The physical findings of Binder syndrome result from hypoplasia of the anterior nasal floor (fossa praenasalis), and the anterior maxilla including the pyriform rim region.26,33 When viewing the nose–upper lip complex from the worm’s-eye perspective, typical variations from normal are described as a retracted columella–lip junction, a lack of normal triangular flare at the nasal base, a perpendicular alar–cheek junction, a convex flat nasal tip with a wide and shallow philtrum, crescent-shaped nostrils without a distinct sill, and a stretched and shallow cupid’s bow.27,41 Striking profile characteristics of the nose include vertical shortening of the columella, a lack of tip projection, perialar flattening, and an acute nasolabial angle.11,28 The dentition and occlusion in an untreated individual will typically demonstrate the proclination of the maxillary incisors, “peg” laterals, and a canine Angle class III negative overjet tendency.21
Anthropometric explanations for these findings were first suggested by Zuckerkandl in 1882, when he described an anomaly in the anterior nasal floor in which the normal crest that separates the nasal floor from the anterior surface of the maxilla was absent.56 Instead, a small pit—the fossa praenasalis—constituted the pyriform aperture.18,24 Other investigators have pointed out that the premaxilla of normal Caucasian individuals is incorporated into the upper arch.2,3 This results in a prominence or projection of the base of the nose. By contrast, when the premaxilla (i.e., the primary palate) is not incorporated into the arch (i.e., in higher primates, certain racial groups, persons with Binder syndrome, and individuals with bilateral clefted alveolar ridges and lips), there will be flattening of the premaxillary region and of the base of the nose.6 This is more commonly seen among African and Asian people.10
In an attempt to reconstruct the skeletal deformities associated with Binder syndrome, clinicians have suggested a spectrum of procedures, including Le Fort I osteotomy, Le Fort II osteotomy, Le Fort III osteotomy, and a combination of Le Fort I and II osteotomies.4,8,12,17,19,20,22,23,31,36,39,42,44,49,51,55 Augmentation of the infraorbital rims, the pyriform rims (paranasal), and the anterior maxilla with the use of a spectrum of materials have all been tried.7,25,40,50 Suggested nasal reconstructive options have included autogenous, homogenous, and allogenic bone and cartilage grafts that extend up the columella (i.e., from the base of the maxilla to the nasal tip) and over the nasal dorsum (i.e., from the radix to the tip).1,9,13,15,19,29,30,38,39,46,52 Suggested soft-tissue procedures include septal cartilage and mucosal flaps, upper lip to nasal skin flaps to lengthen the columella, and a variety of subcutaneous augmentation procedures and fillers.37,54 Compensating orthodontic or dental restorative work may also be undertaken.

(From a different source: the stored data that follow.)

@[simp] theorem reachTick_dev (t : Time) : (s.reachTick t).dev = s.dev := rfl
@[simp] theorem reachTick_cfg (t : Time) : (s.reachTick t).cfg = s.cfg := rfl
@[simp] theorem reachTick_rgn (t : Time) : (s.reachTick t).rgn = s.rgn := rfl
@[simp] theorem reachTick_pool (t : Time) : (s.reachTick t).pool = s.pool := rfl
@[simp] theorem reachTick_coh (t : Time) : (s.reachTick t).coh = s.coh := rfl
@[simp] theorem reachTick_xp (t : Time) : (s.reachTick t).xp = s.xp := rfl
@[simp] theorem reachTick_swc (t : Time) : (s.reachTick t).swc = s.swc := rfl
@[simp] theorem reachTick_lnk (t : Time) : (s.reachTick t).lnk = s.lnk := rfl
@[simp] theorem reachTick_hif (t : Time) : (s.reachTick t).hif = s.hif := rfl
@[simp] theorem reachTick_cru (t : Time) : (s.reachTick t).cru = s.cru := rfl
@[simp] theorem reachTick_col (t : Time) : (s.reachTick t).col = s.col := rfl
@[simp] theorem reachTick_flt (t : Time) : (s.reachTick t).flt = s.flt := rfl
@[simp] theorem reachTick_pwr (t : Time) : (s.reachTick t).pwr = s.pwr := rfl
@[simp] theorem reachTick_sec (t : Time) : (s.reachTick t).sec = s.sec := rfl
@[simp] theorem reachTick_ep (t : Time) : (s.reachTick t).ep = s.ep := rfl
@[simp] theorem reachTick_partnerW (t : Time) : (s.reachTick t).partnerW = s.partnerW := rfl
@[simp] theorem reachTick_widNext (t : Time) : (s.reachTick t).widNext = s.widNext := rfl
@[simp] theorem reachTick_out (t : Time) : (s.reachTick t).out = s.out := rfl
@[simp] theorem reachTick_free (t : Time) : (s.reachTick t).free = s.free := rfl
@[simp] theorem reachTick_pending (t : Time) : (s.reachTick t).pending = s.pending := rfl
@[simp] theorem reachTick_now (t : Time) : (s.reachTick t).now = max s.now (s.heldTicks.foldl min t) := rfl

@[simp] theorem epReachTick_now (t : Time) : (s.epReachTick t).now = s.now := rfl
@[simp] theorem epReachTick_dev (t : Time) : (s.epReachTick t).dev = s.dev := rfl
@[simp] theorem epReachTick_cfg (t : Time) : (s.epReachTick t).cfg = s.cfg := rfl
@[simp] theorem epReachTick_rgn (t : Time) : (s.epReachTick t).rgn = s.rgn := rfl
@[simp] theorem epReachTick_pool (t : Time) : (s.epReachTick t).pool = s.pool := rfl
@[simp] theorem epReachTick_coh (t : Time) : (s.epReachTick t).coh = s.coh := rfl
@[simp] theorem epReachTick_xp (t : Time) : (s.epReachTick t).xp = s.xp := rfl
@[simp] theorem epReachTick_swc (t : Time) : (s.epReachTick t).swc = s.swc := rfl
@[simp] theorem epReachTick_lnk (t : Time) : (s.epReachTick t).lnk = s.lnk := rfl
@[simp] theorem epReachTick_hif (t : Time) : (s.epReachTick t).hif = s.hif := rfl
@[simp] theorem epReachTick_cru (t : Time) : (s.epReachTick t).cru = s.cru := rfl
@[simp] theorem epReachTick_col (t : Time) : (s.epReachTick t).col = s.col := rfl
@[simp] theorem epReachTick_flt (t : Time) : (s.epReachTick t).flt = s.flt := rfl
@[simp] theorem epReachTick_pwr (t : Time) : (s.epReachTick t).pwr = s.pwr := rfl
@[simp] theorem epReachTick_sec (t : Time) : (s.epReachTick t).sec = s.sec := rfl
@[simp] theorem epReachTick_partnerW (t : Time) : (s.epReachTick t).partnerW = s.partnerW := rfl
@[simp] theorem epReachTick_widNext (t : Time) : (s.epReachTick t).widNext = s.widNext := rfl
@[simp] theorem epReachTick_out (t : Time) : (s.epReachTick t).out = s.out := rfl
@[simp] theorem epReachTick_free (t : Time) : (s.epReachTick t).free = s.free := rfl
@[simp] theorem epReachTick_pending (t : Time) : (s.epReachTick t).pending = s.pending := rfl
@[simp] theorem epReachTick_ep (t : Time) :
    (s.epReachTick t).ep = { s.ep with now := max s.ep.now (s.epHeldTicks.foldl min t) } := rfl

With Binder syndrome, a degree of hypoplasia of the premaxilla and of the quadrangular cartilage of the nasal septum is a consistent finding. This author agrees with Holmstrom and colleagues that, with this anomaly, there is a local shortage of bone in the premaxillary region and an absence of cartilage in the anterior septum.18–20 However, as Tessier pointed out, there is no significant shortage of soft tissue available.50–51 Furthermore, modification of the uninvolved orbits, zygomas, and upper nasal dorsum (i.e., the nasal bones) is rarely indicated or advantageous. The observed facial features in an individual with Binder syndrome are dependent on the degree of hypoplasia of the anterior nasal floor (fossa paranasalis) present at the time of birth. The deformities are believed to be non-progressive with age.
Current Approach to Reconstruction
The approach to the correction of the Binder syndrome deformity is to plan for a staged reconstruction to coincide with facial and dental growth patterns and psychosocial needs.16,39 An analysis of each patient’s morphology is followed by a review of the reconstructive options with the patient and family. The most gratifying long-term functions (i.e., occlusion and breathing) and facial aesthetics are generally achieved when carrying out the reconstruction after the completion of growth and before the individual’s graduation from high school (Fig. 29-1 through 29-5). Orthodontic treatment should be coordinated with consideration of orthognathic correction and premaxillary augmentation to be followed by definitive nasal reconstruction. The ideal orthodontic treatment often includes maxillary first bicuspid extractions with retraction and alignment of the anterior teeth to produce ideal incisor inclination within solid basal bone. Unfortunately, many individuals with Binder syndrome will have already been treated with an orthodontic camouflage approach. During the process, the maxillary incisors are tipped facially, and the mandibular incisors are often retroclined. This will typically achieve successful neutralization of the occlusion (i.e., the correction of overjet), but it will leave the patient looking as if he or she has a maxillary deficiency. Attempts at surgical augmentation after orthodontic camouflage are generally suboptimal. When indicated, definitive orthognathic reconstruction is planned to idealize the vertical, transverse, and horizontal midface proportions. A Le Fort I osteotomy (horizontal advancement and a variable degree of vertical lengthening) is frequently combined with an osseous genioplasty (vertical shortening and horizontal advancement). Sagittal split ramus osteotomies are often needed to avoid the limitations inherent to mandibular autorotation. Further reconstruction involves the application of a crafted bone graft to the deficient premaxillary and pyriform rim regions. This is best accomplished simultaneously with the orthognathic procedures.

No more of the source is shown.